(TASK DIRECTIONS):
Output only the lines below that start at the line containing "def irqWords (p" and end at the line containing "def readyWords (p", with both ends kept.

(GIVEN DATA):
· · ·

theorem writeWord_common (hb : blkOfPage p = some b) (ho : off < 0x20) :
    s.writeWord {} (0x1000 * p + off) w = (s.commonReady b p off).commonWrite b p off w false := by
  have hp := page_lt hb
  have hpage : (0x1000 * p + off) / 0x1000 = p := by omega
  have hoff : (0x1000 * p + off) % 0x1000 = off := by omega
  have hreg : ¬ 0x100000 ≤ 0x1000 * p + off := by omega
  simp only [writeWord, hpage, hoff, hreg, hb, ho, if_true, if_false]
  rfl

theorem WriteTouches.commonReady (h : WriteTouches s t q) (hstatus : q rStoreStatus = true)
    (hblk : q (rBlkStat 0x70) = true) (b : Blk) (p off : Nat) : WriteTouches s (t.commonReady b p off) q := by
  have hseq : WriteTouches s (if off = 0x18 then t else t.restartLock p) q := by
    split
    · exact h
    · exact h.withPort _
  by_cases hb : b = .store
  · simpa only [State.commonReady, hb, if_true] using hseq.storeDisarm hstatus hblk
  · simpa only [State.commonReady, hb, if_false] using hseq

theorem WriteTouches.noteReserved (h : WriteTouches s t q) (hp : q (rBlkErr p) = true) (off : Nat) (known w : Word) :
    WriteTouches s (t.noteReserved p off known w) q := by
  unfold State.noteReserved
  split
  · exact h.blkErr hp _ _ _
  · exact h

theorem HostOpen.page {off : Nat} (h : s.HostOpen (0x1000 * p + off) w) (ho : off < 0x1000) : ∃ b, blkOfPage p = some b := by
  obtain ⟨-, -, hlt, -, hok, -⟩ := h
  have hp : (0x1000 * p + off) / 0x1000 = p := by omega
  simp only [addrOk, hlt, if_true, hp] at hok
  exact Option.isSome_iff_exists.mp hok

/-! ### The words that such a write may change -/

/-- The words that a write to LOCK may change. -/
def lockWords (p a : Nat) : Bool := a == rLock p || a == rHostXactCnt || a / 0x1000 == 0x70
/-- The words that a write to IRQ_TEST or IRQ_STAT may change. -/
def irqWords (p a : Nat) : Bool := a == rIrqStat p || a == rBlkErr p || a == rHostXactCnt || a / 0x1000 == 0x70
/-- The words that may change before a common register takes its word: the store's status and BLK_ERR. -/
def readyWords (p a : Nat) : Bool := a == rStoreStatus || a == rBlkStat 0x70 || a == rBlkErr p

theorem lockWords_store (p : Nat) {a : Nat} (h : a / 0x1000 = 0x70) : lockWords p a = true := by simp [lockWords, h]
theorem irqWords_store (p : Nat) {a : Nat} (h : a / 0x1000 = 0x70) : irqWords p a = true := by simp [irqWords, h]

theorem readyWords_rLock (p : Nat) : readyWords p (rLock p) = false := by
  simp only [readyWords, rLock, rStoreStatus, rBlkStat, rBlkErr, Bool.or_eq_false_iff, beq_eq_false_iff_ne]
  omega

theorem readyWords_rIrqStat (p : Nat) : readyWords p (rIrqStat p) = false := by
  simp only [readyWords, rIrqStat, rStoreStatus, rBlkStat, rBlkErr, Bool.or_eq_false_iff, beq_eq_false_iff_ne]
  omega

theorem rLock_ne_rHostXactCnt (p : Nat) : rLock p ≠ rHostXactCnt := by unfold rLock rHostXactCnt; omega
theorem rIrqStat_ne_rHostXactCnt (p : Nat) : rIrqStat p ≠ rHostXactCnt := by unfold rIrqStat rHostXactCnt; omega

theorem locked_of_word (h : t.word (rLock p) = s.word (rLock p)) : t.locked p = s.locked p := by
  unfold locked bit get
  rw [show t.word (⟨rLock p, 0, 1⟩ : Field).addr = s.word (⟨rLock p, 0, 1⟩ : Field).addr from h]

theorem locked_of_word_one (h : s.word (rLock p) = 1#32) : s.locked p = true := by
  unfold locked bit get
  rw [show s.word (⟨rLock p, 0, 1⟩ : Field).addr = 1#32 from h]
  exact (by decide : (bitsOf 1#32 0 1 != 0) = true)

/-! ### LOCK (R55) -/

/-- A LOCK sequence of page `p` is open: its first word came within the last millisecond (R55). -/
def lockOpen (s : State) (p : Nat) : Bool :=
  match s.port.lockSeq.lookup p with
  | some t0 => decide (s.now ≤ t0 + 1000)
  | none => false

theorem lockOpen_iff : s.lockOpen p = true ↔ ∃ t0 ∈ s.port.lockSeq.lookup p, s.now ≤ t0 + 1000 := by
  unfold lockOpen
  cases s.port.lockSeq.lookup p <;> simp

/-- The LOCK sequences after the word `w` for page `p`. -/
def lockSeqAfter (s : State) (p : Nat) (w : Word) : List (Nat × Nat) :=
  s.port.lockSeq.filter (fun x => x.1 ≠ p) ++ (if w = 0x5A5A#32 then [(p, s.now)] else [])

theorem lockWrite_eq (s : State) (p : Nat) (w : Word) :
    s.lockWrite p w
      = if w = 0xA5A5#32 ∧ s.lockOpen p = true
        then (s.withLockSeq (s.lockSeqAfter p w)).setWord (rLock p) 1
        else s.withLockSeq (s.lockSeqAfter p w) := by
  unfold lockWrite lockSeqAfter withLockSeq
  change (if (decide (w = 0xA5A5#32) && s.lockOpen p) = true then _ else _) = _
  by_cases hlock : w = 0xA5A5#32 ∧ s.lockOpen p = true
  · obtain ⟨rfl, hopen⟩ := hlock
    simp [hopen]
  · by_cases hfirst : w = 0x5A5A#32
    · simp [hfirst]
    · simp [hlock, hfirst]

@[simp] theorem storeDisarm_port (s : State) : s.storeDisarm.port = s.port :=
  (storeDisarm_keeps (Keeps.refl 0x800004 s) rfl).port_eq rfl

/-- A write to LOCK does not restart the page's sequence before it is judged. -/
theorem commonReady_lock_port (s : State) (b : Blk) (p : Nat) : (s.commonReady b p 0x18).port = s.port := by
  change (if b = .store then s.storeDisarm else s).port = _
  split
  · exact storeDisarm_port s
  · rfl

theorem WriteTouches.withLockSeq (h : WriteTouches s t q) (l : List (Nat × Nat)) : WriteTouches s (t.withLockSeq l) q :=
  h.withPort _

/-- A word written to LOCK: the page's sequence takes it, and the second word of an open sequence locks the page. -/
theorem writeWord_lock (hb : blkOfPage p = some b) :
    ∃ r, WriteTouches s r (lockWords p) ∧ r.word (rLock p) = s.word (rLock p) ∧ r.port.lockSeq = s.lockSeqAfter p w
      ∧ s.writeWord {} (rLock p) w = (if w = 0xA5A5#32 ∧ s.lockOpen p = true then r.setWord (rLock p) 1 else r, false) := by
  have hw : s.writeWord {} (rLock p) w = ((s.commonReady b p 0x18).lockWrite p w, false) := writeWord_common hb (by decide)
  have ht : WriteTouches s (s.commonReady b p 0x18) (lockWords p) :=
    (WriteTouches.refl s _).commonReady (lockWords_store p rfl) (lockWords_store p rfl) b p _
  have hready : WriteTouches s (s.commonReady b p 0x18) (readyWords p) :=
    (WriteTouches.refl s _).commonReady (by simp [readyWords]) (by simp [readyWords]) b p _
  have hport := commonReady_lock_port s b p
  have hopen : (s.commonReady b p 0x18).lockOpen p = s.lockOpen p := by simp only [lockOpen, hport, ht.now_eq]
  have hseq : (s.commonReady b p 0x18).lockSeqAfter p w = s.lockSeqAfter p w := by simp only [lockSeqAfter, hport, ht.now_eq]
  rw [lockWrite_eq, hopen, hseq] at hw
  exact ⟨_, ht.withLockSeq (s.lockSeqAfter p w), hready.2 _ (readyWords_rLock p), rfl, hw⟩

· · ·

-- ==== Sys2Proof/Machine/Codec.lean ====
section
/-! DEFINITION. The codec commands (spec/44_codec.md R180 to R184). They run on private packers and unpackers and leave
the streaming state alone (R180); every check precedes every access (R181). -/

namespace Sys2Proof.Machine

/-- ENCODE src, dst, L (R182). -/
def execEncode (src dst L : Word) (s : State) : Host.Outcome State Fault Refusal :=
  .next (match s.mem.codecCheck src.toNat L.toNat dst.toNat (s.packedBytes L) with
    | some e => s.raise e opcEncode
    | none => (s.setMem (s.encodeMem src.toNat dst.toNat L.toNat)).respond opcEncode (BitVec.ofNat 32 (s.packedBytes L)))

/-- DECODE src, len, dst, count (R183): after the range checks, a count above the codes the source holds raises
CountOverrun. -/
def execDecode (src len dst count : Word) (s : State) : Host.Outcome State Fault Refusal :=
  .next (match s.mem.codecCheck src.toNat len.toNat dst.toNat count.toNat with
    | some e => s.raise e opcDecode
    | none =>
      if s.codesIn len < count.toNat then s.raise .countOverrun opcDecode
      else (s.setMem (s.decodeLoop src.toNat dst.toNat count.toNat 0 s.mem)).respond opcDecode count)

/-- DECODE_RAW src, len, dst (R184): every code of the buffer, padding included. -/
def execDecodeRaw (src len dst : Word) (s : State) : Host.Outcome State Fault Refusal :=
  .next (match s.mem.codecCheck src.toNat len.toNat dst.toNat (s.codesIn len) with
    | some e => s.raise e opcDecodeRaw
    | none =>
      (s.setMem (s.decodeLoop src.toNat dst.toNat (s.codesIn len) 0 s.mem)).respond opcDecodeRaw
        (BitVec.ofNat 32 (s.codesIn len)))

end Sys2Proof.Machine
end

· · ·

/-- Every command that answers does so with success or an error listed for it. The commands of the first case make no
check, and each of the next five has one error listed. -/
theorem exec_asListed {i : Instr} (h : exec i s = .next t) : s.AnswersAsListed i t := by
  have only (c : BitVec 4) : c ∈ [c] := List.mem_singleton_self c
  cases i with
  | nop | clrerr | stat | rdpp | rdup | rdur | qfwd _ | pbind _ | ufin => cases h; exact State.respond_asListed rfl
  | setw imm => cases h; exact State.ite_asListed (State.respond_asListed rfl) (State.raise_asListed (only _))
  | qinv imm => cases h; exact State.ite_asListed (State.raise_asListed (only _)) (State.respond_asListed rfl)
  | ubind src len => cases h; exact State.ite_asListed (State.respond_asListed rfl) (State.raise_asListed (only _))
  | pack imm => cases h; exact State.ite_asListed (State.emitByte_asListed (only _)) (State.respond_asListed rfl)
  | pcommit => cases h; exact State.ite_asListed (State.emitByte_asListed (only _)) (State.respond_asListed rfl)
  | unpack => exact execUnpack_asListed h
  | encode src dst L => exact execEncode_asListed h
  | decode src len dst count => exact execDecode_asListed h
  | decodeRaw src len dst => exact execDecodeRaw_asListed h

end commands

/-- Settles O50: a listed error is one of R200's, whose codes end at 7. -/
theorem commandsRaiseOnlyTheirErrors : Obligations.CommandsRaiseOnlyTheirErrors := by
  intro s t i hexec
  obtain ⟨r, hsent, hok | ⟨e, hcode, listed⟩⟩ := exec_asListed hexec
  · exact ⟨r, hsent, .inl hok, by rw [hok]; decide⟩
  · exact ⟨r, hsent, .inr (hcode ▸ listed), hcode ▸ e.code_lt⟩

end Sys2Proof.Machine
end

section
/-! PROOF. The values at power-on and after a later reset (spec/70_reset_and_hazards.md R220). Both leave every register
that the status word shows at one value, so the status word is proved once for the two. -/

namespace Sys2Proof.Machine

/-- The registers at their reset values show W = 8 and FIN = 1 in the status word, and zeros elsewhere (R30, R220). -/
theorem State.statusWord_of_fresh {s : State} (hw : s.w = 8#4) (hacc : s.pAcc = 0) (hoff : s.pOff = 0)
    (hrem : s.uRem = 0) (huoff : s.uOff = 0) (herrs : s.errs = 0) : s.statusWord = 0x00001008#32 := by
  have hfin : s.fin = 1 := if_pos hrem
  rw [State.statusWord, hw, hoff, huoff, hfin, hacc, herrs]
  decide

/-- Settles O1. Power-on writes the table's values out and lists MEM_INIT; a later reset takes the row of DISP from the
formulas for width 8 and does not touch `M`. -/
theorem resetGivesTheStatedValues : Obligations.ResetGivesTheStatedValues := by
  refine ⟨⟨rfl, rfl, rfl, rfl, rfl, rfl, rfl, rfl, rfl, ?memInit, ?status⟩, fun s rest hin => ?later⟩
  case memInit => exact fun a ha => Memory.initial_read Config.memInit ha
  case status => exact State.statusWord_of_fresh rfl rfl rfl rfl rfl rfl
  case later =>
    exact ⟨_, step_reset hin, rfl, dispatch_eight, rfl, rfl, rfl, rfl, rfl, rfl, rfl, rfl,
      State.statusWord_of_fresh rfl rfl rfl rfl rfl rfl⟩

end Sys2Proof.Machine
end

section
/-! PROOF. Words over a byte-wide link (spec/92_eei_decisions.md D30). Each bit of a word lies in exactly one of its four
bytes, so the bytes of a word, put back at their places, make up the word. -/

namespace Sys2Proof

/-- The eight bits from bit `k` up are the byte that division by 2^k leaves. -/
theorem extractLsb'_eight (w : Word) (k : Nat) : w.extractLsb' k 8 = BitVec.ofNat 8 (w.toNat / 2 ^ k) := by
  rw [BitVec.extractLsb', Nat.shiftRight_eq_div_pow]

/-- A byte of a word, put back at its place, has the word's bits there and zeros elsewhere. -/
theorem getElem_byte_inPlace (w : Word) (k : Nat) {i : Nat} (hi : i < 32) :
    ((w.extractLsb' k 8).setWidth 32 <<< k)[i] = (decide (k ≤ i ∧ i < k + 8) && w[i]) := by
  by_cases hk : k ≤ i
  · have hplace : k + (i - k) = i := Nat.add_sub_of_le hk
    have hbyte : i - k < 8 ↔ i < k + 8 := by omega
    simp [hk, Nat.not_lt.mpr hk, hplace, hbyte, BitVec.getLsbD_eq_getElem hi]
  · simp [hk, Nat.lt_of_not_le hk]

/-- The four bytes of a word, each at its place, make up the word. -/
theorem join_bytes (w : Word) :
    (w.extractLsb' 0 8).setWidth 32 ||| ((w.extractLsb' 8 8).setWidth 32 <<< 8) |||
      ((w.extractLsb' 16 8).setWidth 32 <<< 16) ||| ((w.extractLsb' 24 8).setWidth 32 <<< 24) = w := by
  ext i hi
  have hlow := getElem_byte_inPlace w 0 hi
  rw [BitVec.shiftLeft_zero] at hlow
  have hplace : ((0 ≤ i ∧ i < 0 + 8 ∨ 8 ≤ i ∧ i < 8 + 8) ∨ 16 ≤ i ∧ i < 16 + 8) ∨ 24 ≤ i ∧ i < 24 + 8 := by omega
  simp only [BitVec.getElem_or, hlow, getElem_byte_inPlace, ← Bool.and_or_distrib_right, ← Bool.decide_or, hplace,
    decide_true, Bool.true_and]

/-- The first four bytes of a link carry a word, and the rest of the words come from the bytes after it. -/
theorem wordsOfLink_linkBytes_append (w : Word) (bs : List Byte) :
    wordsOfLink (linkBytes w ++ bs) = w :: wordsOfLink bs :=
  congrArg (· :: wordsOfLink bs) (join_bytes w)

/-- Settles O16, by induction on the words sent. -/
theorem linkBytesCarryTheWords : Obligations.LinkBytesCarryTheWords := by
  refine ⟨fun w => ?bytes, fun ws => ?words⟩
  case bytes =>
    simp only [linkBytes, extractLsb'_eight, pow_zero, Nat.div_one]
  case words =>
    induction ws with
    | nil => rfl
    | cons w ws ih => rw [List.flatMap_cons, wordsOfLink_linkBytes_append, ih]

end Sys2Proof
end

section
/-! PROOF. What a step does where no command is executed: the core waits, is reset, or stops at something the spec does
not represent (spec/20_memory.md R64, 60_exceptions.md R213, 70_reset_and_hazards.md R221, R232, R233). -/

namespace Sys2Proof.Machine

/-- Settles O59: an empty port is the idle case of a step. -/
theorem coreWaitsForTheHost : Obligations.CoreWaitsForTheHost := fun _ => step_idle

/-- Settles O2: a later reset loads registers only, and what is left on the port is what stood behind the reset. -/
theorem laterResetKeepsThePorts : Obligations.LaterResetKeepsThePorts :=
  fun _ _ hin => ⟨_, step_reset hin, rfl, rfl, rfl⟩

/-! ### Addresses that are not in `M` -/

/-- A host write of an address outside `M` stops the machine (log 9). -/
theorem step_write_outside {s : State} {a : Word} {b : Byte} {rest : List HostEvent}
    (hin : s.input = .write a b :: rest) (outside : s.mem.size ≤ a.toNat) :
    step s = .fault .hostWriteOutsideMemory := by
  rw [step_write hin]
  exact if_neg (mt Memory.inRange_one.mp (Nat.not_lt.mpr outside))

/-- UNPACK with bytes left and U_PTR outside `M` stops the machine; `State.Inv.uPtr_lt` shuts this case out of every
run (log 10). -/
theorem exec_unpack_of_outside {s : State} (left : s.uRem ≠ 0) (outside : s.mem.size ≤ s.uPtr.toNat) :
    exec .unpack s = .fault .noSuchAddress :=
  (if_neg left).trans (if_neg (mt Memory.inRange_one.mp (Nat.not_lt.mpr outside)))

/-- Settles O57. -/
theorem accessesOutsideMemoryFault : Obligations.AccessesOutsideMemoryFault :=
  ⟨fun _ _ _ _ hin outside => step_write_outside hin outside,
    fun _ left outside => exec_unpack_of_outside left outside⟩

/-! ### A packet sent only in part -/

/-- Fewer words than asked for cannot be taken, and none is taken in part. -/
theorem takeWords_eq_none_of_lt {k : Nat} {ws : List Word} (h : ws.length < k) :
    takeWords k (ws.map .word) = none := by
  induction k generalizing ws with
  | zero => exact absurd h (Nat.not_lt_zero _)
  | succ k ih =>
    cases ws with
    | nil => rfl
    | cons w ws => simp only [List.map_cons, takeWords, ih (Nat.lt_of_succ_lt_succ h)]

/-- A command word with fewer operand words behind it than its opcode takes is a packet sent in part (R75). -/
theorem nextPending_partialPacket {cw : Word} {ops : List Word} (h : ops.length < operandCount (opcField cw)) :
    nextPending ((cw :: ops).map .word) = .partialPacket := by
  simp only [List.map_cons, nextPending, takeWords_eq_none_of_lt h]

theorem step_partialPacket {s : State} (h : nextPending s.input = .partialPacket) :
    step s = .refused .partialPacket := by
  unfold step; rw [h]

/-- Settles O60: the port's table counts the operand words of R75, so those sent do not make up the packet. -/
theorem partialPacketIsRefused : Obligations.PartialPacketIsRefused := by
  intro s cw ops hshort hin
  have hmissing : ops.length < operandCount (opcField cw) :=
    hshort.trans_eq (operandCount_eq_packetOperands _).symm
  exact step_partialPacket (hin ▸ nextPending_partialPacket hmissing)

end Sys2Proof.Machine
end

· · ·

(RESPONSE):
def irqWords (p a : Nat) : Bool := a == rIrqStat p || a == rBlkErr p || a == rHostXactCnt || a / 0x1000 == 0x70
/-- The words that may change before a common register takes its word: the store's status and BLK_ERR. -/
def readyWords (p a : Nat) : Bool := a == rStoreStatus || a == rBlkStat 0x70 || a == rBlkErr p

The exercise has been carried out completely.